**Problem description:** Could you reproduce the lines below from the one with "(hu : readField" through the one with "hc, completeCommand_scalar hk]"? Keep both ends and add nothing.

**Extracted records:**
[Start of Attachment]
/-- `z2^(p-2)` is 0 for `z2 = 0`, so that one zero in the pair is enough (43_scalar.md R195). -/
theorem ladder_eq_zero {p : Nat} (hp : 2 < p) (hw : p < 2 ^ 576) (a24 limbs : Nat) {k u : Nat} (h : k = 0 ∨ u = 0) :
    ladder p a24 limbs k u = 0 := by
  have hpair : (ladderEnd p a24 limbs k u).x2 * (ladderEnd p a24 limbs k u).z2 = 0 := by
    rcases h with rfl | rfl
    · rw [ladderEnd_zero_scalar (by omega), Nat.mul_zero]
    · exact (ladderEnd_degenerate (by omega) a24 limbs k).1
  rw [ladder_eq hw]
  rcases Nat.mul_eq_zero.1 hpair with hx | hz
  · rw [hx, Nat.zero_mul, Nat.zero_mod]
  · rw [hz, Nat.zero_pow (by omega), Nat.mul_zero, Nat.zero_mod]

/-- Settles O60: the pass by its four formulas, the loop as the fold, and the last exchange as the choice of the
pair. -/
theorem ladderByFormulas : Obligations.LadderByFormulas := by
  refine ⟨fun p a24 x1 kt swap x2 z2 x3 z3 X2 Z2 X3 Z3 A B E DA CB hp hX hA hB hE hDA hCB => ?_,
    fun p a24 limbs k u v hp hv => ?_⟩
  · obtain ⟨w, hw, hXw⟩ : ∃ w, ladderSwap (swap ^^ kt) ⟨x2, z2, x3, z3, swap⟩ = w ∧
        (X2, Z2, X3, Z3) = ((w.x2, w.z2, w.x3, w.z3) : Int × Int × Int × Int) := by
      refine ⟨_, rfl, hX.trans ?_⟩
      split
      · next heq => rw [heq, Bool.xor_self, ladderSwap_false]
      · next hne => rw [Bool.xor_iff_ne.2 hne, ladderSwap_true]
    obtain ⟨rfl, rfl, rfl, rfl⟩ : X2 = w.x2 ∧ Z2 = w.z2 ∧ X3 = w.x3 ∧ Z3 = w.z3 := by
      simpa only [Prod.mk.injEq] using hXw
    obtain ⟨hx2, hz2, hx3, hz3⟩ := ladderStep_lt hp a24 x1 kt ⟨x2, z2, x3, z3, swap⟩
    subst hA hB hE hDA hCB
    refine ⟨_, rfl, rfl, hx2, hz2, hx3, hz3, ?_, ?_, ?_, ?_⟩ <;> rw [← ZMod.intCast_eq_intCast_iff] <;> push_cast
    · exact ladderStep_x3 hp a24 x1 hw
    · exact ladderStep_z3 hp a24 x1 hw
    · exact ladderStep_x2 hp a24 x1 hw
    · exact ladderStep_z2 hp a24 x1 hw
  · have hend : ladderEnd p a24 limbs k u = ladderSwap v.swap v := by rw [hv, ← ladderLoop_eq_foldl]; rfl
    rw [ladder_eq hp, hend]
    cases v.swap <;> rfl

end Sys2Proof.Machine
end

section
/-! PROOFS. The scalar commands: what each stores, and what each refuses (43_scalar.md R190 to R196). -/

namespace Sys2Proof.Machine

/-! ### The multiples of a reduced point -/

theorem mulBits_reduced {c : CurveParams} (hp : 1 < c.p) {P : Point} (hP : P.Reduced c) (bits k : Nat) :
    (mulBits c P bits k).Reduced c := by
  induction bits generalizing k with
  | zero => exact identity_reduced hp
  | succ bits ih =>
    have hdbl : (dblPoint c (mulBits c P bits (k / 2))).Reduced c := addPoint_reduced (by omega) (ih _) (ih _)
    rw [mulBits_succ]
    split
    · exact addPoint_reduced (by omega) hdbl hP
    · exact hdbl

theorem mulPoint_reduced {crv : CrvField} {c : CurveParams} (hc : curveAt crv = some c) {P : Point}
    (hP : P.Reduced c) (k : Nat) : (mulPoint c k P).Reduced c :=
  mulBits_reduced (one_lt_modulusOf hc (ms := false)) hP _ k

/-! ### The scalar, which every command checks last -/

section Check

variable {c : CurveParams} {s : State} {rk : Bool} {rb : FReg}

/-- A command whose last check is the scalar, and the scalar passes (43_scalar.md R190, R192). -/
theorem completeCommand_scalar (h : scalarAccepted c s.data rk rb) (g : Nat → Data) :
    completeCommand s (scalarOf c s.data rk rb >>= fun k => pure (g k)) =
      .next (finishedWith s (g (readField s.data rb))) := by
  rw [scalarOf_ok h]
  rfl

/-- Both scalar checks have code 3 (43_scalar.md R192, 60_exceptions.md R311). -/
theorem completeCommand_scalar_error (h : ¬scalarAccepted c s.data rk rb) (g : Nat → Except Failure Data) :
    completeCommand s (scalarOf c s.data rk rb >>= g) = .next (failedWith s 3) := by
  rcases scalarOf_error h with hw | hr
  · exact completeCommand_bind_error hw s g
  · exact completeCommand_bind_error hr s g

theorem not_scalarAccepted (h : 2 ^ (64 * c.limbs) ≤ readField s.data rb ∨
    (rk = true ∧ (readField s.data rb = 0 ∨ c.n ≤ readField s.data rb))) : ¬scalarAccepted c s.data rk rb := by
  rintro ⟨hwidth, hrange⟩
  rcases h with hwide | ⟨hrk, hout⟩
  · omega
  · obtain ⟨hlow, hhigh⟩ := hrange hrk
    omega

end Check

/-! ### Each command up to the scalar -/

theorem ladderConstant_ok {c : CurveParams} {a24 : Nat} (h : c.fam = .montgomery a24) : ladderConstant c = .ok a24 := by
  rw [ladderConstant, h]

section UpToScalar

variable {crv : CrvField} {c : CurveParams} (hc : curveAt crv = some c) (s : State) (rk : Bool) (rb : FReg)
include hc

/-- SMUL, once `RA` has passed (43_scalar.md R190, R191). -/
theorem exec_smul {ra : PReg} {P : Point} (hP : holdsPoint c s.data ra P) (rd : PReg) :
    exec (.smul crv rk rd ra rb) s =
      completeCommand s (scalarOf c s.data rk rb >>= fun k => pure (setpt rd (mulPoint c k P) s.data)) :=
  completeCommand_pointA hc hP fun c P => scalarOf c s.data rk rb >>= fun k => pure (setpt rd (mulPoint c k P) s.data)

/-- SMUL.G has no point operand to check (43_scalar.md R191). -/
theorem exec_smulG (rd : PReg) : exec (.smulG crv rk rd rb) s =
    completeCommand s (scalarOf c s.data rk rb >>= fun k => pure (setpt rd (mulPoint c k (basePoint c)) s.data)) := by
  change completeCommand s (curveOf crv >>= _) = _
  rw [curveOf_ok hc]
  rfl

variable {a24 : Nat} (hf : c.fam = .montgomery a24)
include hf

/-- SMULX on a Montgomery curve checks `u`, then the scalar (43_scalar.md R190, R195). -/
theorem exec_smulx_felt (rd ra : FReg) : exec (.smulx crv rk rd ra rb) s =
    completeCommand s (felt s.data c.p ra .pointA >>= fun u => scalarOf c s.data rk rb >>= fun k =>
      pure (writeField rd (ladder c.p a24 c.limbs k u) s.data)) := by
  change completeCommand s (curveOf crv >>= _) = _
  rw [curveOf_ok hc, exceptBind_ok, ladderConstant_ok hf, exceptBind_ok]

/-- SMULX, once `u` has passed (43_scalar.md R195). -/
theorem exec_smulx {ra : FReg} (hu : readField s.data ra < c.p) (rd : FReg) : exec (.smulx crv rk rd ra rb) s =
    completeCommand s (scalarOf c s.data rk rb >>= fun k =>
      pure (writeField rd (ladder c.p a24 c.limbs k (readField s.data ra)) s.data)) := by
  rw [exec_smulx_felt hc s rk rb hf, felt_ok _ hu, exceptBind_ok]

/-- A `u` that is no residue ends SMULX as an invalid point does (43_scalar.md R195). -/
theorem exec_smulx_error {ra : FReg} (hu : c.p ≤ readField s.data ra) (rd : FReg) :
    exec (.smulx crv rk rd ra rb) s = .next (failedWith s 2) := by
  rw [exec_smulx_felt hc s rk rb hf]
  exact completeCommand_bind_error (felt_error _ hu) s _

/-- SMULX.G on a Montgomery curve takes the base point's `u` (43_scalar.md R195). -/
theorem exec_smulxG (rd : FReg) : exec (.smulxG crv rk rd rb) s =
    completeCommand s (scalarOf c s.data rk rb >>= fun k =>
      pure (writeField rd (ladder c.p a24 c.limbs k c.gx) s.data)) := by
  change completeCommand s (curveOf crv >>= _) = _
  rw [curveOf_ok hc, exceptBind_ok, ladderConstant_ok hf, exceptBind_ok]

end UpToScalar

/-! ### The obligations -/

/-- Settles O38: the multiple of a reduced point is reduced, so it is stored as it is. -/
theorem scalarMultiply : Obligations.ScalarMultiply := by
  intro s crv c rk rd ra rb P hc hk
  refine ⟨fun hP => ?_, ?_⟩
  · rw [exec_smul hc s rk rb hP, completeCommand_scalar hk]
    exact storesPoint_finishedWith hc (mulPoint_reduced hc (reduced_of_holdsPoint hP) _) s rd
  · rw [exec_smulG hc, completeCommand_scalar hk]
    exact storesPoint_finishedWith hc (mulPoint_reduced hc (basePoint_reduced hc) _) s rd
[End of Attachment]
**Solution below:**
theorem exec_smulx {ra : FReg} (hu : readField s.data ra < c.p) (rd : FReg) : exec (.smulx crv rk rd ra rb) s =
    completeCommand s (scalarOf c s.data rk rb >>= fun k =>
      pure (writeField rd (ladder c.p a24 c.limbs k (readField s.data ra)) s.data)) := by
  rw [exec_smulx_felt hc s rk rb hf, felt_ok _ hu, exceptBind_ok]

/-- A `u` that is no residue ends SMULX as an invalid point does (43_scalar.md R195). -/
theorem exec_smulx_error {ra : FReg} (hu : c.p ≤ readField s.data ra) (rd : FReg) :
    exec (.smulx crv rk rd ra rb) s = .next (failedWith s 2) := by
  rw [exec_smulx_felt hc s rk rb hf]
  exact completeCommand_bind_error (felt_error _ hu) s _

/-- SMULX.G on a Montgomery curve takes the base point's `u` (43_scalar.md R195). -/
theorem exec_smulxG (rd : FReg) : exec (.smulxG crv rk rd rb) s =
    completeCommand s (scalarOf c s.data rk rb >>= fun k =>
      pure (writeField rd (ladder c.p a24 c.limbs k c.gx) s.data)) := by
  change completeCommand s (curveOf crv >>= _) = _
  rw [curveOf_ok hc, exceptBind_ok, ladderConstant_ok hf, exceptBind_ok]

end UpToScalar

/-! ### The obligations -/

/-- Settles O38: the multiple of a reduced point is reduced, so it is stored as it is. -/
theorem scalarMultiply : Obligations.ScalarMultiply := by
  intro s crv c rk rd ra rb P hc hk
  refine ⟨fun hP => ?_, ?_⟩
  · rw [exec_smul hc s rk rb hP, completeCommand_scalar hk]
    exact storesPoint_finishedWith hc (mulPoint_reduced hc (reduced_of_holdsPoint hP) _) s rd
  · rw [exec_smulG hc, completeCommand_scalar hk]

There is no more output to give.